-- ==== Sys2Proof/Machine/Control.lean ====
section
/-! DEFINITION. The control requests (30_encoding.md R74), run alone. -/

namespace Sys2Proof.Machine

/-- RESET_DEVICE (R74). -/
def execResetDevice (s : State) : Host.Outcome State Fault Refusal := runCtrl .resetDevice s

/-- INIT (R74). -/
def execInit (s : State) : Host.Outcome State Fault Refusal := runCtrl .init s

/-- SET_BITMODE (R74): "In other modes `mask` is 0x00", so outside SYNC_BB any other mask is refused. -/
def execSetBitmode (mask : Byte) (mode : BitMode) (s : State) : Host.Outcome State Fault Refusal :=
  if mode = .syncBb ∨ mask = 0 then runCtrl (.setBitmode mask mode) s else .refused .badOperand

/-- SET_RATE (R74): "It is issued only in SYNC_BB", so it is refused in any other mode. -/
def execSetRate (r : Nat) (s : State) : Host.Outcome State Fault Refusal :=
  if s.ste.mux = .syncBb then runCtrl (.setRate r) s else .refused .noSampleStream

end Sys2Proof.Machine
end

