-- ==== Sys2Proof/Machine/I2c.lean ====
section
/-! DEFINITION. The I²C transaction encoder (44_i2c.md): open, speed, close and the transaction. -/

namespace Sys2Proof.Machine

/-- The I²C engine is on CMD only (R96). -/
def onCmd (body : State → Res Reply) (s : State) : Res Reply :=
  match s.cfg.chip with
  | .cmd => body s
  | .bb => .err .notSupported s

/-- The requests that need an open I²C bus (R96). -/
def withI2c (body : I2cBus → State → Res Reply) (s : State) : Res Reply :=
  match s.ste.i2c with
  | none => .err .notConnected s
  | some b => body b s

/-- `I2C_OPEN(pull)` after the `CHIP` check (R123). -/
def i2cOpen (pull : Pull) (s : State) : Res Reply :=
  match pull with
  | .pullup => .err .pullupUnsupported s
  | .float =>
    if s.ste.usingSpi || s.ste.usingI2c then .err .inUse s
    else
      (clockSelect (i2cTarget s.cfg.i2cRate) s).bind fun _ s =>
      (emitCmds (i2cOpenSeq s.ste.grpD) s).bind fun _ s =>
        .ok .unit (s.withSte fun t => { t with i2c := some ⟨s.cfg.i2cRate⟩, usingI2c := true })

/-- I2C_OPEN (R123). -/
def execI2cOpen (pull : Pull) (s : State) : Host.Outcome State Fault Refusal := request .d (onCmd (i2cOpen pull)) s

/-- `I2C_SET_SPEED(r)` on an open bus (R124). -/
def i2cSetSpeed (rate : Nat) (s : State) : Res Reply :=
  (clockSelect (i2cTarget rate) s).bind fun _ s => .ok .unit (s.withSte fun t => { t with i2c := some ⟨rate⟩ })

/-- I2C_SET_SPEED (R124). -/
def execI2cSetSpeed (rate : Nat) (s : State) : Host.Outcome State Fault Refusal :=
  request .d (onCmd (withI2c fun _ => i2cSetSpeed rate)) s

/-- `I2C_CLOSE()` on an open bus (R125): the claim is released before the write. -/
def i2cClose (s : State) : Res Reply :=
  (emitCmds i2cCloseSeq (s.withSte fun t => { t with i2c := none, usingI2c := false })).reply fun _ _ => .unit

/-- I2C_CLOSE (R125). -/
def execI2cClose (s : State) : Host.Outcome State Fault Refusal :=
  request .d (onCmd (withI2c fun _ => i2cClose)) s

/-- `WR(I2C_STOP ++ I2C_IDLE)` (R126, R129). -/
def i2cStopIdle (s : State) : Res Unit := emitCmds (i2cStopSeq s.cfg.k s.ste.grpD ++ i2cIdleSeq s.ste.grpD) s

/-- One write byte with its acknowledge check (R127, R129): on a NAK the bus is released before the error is raised. -/
def i2cWriteByte (b : Byte) (s : State) : Res Unit :=
  (emitCmds (i2cWbSeq s.ste.grpD b) s).bind fun _ s =>
  (rd 1 s).bind fun a s =>
    if isNak (a.headD 0) then (i2cStopIdle s).bind fun _ s => .err .nak s else .ok () s

/-- The address and the write bytes, in order (R129). -/
def i2cWriteBytes : List Byte → State → Res Unit
  | [], s => .ok () s
  | b :: bs, s => (i2cWriteByte b s).bind fun _ s => i2cWriteBytes bs s

/-- The read bytes from index `j`, `count` of them to go: ACK for every byte except the last (R128, R129). -/
def i2cReadBytes : Nat → Nat → State → Res Unit
  | 0, _, s => .ok () s
  | count + 1, j, s =>
    (emitCmds (i2cRbSeq s.ste.grpD (decide (count = 0))) s).bind fun _ s =>
    (rd 1 s).bind fun x s => i2cReadBytes count (j + 1) (s.writeBuf 0 j x)

/-- `I2C_TX(addr, w, r)` on an open bus (R129), where `len` is the length of `r`. -/
def i2cTx (addr : Nat) (w : List Byte) (len : Nat) (s : State) : Res Reply :=
  if 0xFF < addr then .err .addrRange s
  else
    (emitCmds (i2cStartSeq s.cfg.k s.ste.grpD) s).bind fun _ s =>
    (i2cWriteBytes (BitVec.ofNat 8 addr :: w) s).bind fun _ s =>
    (i2cReadBytes len 0 s).bind fun _ s =>
    (i2cStopIdle s).bind fun _ s => .ok (.bytes (s.buf 0)) s

/-- I2C_TX (R129). -/
def execI2cTx (addr : Nat) (w r : List Byte) (s : State) : Host.Outcome State Fault Refusal :=
  request .d (onCmd (withI2c fun _ => i2cTx addr w r.length)) (s.loadBufs [r])

end Sys2Proof.Machine
end

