-- ==== Sys2Proof/Tests/Slice0.lean ====
section
/-! SUPPORT. Tests: ill-formed terms that WellFormed refuses, every command's word written out from spec/30_encoding.md,
vectors of spec/95_test_vectors.md, and for every statement with hypotheses a state and operands that meet them. -/

namespace Sys2Proof.Tests
open Sys2Proof Sys2Proof.Machine

/-! ### Well-formedness: one refused term for each check (R51, R60, R61, R64, R69, R74, R93, R106) -/

theorem test_wf_shift_no_direction : (Instr.dataShift (.ofOpcode 0x0B) 1 []).wf = false := by decide
theorem test_wf_shift_no_bytes : (Instr.dataShift sel20 0 []).wf = false := by decide
theorem test_wf_shift_too_many_bytes : (Instr.dataShift sel20 65537 []).wf = false := by decide
theorem test_wf_shift_no_bits : (Instr.dataShift sel22 0 []).wf = false := by decide
theorem test_wf_shift_too_many_bits : (Instr.dataShift sel22 9 []).wf = false := by decide
theorem test_wf_shift_payload : (Instr.dataShift sel10 2 [1]).wf = false := by decide
theorem test_wf_shift_bit_payload : (Instr.dataShift sel13 8 []).wf = false := by decide
theorem test_wf_shift_in_payload : (Instr.dataShift sel20 1 [1]).wf = false := by decide
theorem test_wf_empty_payloads :
    [Instr.shiftBytesOut10 [], .shiftBytesOut11 [], .shiftBytesOut18 [], .shiftBytesOut19 [], .shiftBytesInout31 [],
      .shiftBytesInout34 [], .shiftBytesInout39 [], .shiftBytesInout3C []].map Instr.wf = List.replicate 8 false := by
  decide
theorem test_wf_long_payload (p : List Byte) (h : p.length = 65537) : (Instr.shiftBytesOut10 p).wf = false := by
  simp [Instr.wf, h]
theorem test_wf_bytes_in : (Instr.shiftBytesIn 0).wf = false ∧ (Instr.shiftBytesIn 65537).wf = false := by decide
theorem test_wf_bits_in : (Instr.shiftBitsIn 0).wf = false ∧ (Instr.shiftBitsIn 9).wf = false := by decide
theorem test_wf_bits_out : (Instr.shiftBitsOut 0 1).wf = false ∧ (Instr.shiftBitsOut 9 1).wf = false := by decide
theorem test_wf_divisor : (Instr.setDivisor 0).wf = false ∧ (Instr.setDivisor 65537).wf = false := by decide
theorem test_wf_clock : (Instr.clockCmds true 0).wf = false ∧ (Instr.clockCmds true 65537).wf = false := by decide
theorem test_wf_reserved : (Instr.reserved 0x87).wf = false ∧ (Instr.reserved 0x35).wf = false := by decide
theorem test_wf_bitmode : (Instr.setBitmode 0x0B .cmdStream).wf = false := by decide
theorem test_wf_probe : (Instr.probe 0xAC).wf = false := by decide
theorem test_wf_chunk_empty : (Instr.chunkCmd ⟨[], [], false, 8⟩ 0).wf = false := by decide
theorem test_wf_chunk_number : (Instr.chunkCmd ⟨[1], [], false, 8⟩ 1).wf = false := by decide
theorem test_wf_bb_frame : (Instr.bbFrame ⟨[], [], false, 8⟩).wf = false := by decide

/-! ### Decoding: words written out from R58 to R69 and R75 -/

/-- 0x35: IN, OUT, I and O (R58). -/
theorem test_word_data_shift :
    decode [0x35, 0x00, 0x00, 0x5A] = .ok (.dataShift ⟨true, true, false, true, false, true⟩ 1 [0x5A], []) := by decide
theorem test_word_out10 : decode [0x10, 0x01, 0x00, 7, 8] = .ok (.shiftBytesOut10 [7, 8], []) := by decide
theorem test_word_out11 : decode [0x11, 0x00, 0x00, 0xA0] = .ok (.shiftBytesOut11 [0xA0], []) := by decide
theorem test_word_out18 : decode [0x18, 0x00, 0x00, 1] = .ok (.shiftBytesOut18 [1], []) := by decide
theorem test_word_out19 : decode [0x19, 0x00, 0x00, 1] = .ok (.shiftBytesOut19 [1], []) := by decide
/-- 0x0102 + 1 bytes: the low byte of the field comes first (R34). -/
theorem test_word_bytes_in : decode [0x20, 0x02, 0x01, 0x87] = .ok (.shiftBytesIn 259, [0x87]) := by decide
theorem test_word_inout31 : decode [0x31, 0x02, 0x00, 1, 2, 3] = .ok (.shiftBytesInout31 [1, 2, 3], []) := by decide
theorem test_word_inout34 : decode [0x34, 0x00, 0x00, 1] = .ok (.shiftBytesInout34 [1], []) := by decide
theorem test_word_inout39 : decode [0x39, 0x00, 0x00, 1] = .ok (.shiftBytesInout39 [1], []) := by decide
theorem test_word_inout3C : decode [0x3C, 0x00, 0x00, 1] = .ok (.shiftBytesInout3C [1], []) := by decide
theorem test_word_bits_in : decode [0x22, 0x00, 0x87] = .ok (.shiftBitsIn 1, [0x87]) := by decide
theorem test_word_bits_out : decode [0x13, 0x07, 0xFF] = .ok (.shiftBitsOut 8 0xFF, []) := by decide
theorem test_word_set_low : decode [0x80, 0x08, 0x0B] = .ok (.setBitsLow 0x08 0x0B, []) := by decide
theorem test_word_read_low : decode [0x81] = .ok (.readBitsLow, []) := by decide
theorem test_word_set_high : decode [0x82, 0x01, 0x02] = .ok (.setBitsHigh 1 2, []) := by decide
theorem test_word_read_high : decode [0x83] = .ok (.readBitsHigh, []) := by decide
theorem test_word_divisor : decode [0x86, 0x5F, 0xEA] = .ok (.setDivisor 60000, []) := by decide
theorem test_word_immediate : decode [0x87] = .ok (.sendImmediate, []) := by decide
theorem test_word_div5_off : decode [0x8A] = .ok (.div5Off, []) := by decide
theorem test_word_div5_on : decode [0x8B] = .ok (.div5On, []) := by decide
theorem test_word_clk3_on : decode [0x8C] = .ok (.clk3PhaseOn, []) := by decide
theorem test_word_clk3_off : decode [0x8D] = .ok (.clk3PhaseOff, []) := by decide
theorem test_word_drive_zero : decode [0x9E, 0x03, 0x04] = .ok (.driveZeroOnly 3 4, []) := by decide
theorem test_word_probe1 : decode [0xAA] = .ok (.probe1, []) := by decide
theorem test_word_probe2 : decode [0xAB] = .ok (.probe2, []) := by decide
theorem test_word_reserved : decode [0x84, 0x01] = .ok (.reserved 0x84, [0x01]) := by decide
theorem test_word_bad_cmd : decodeResponse [0xFA, 0xAA] = .ok (.badCmd 0xAA, []) := by decide
theorem test_word_sample : decodeSample [0x2B, 0x80] = .ok (.bbSample 0x2B, [0x80]) := by decide
theorem test_word_bit_count : decode [0x22, 0x08] = .error (.badBitCount 0x22 0x08) := by decide
theorem test_word_short : decode [0x11, 0x01, 0x00, 0xA0] = .error (.truncated 0x11) := by decide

◆ ◆ ◆ ◆

**Work to be completed**
After locating the line with "is raised. -/" in the material above, return it and each line after it exactly, ending at the line with "i2cWriteBytes bs s".

**Final answer**
/-- One write byte with its acknowledge check (R127, R129): on a NAK the bus is released before the error is raised. -/
def i2cWriteByte (b : Byte) (s : State) : Res Unit :=
  (emitCmds (i2cWbSeq s.ste.grpD b) s).bind fun _ s =>
  (rd 1 s).bind fun a s =>
    if isNak (a.headD 0) then (i2cStopIdle s).bind fun _ s => .err .nak s else .ok () s

/-- The address and the write bytes, in order (R129). -/
def i2cWriteBytes : List Byte → State → Res Unit
  | [], s => .ok () s
  | b :: bs, s => (i2cWriteByte b s).bind fun _ s => i2cWriteBytes bs s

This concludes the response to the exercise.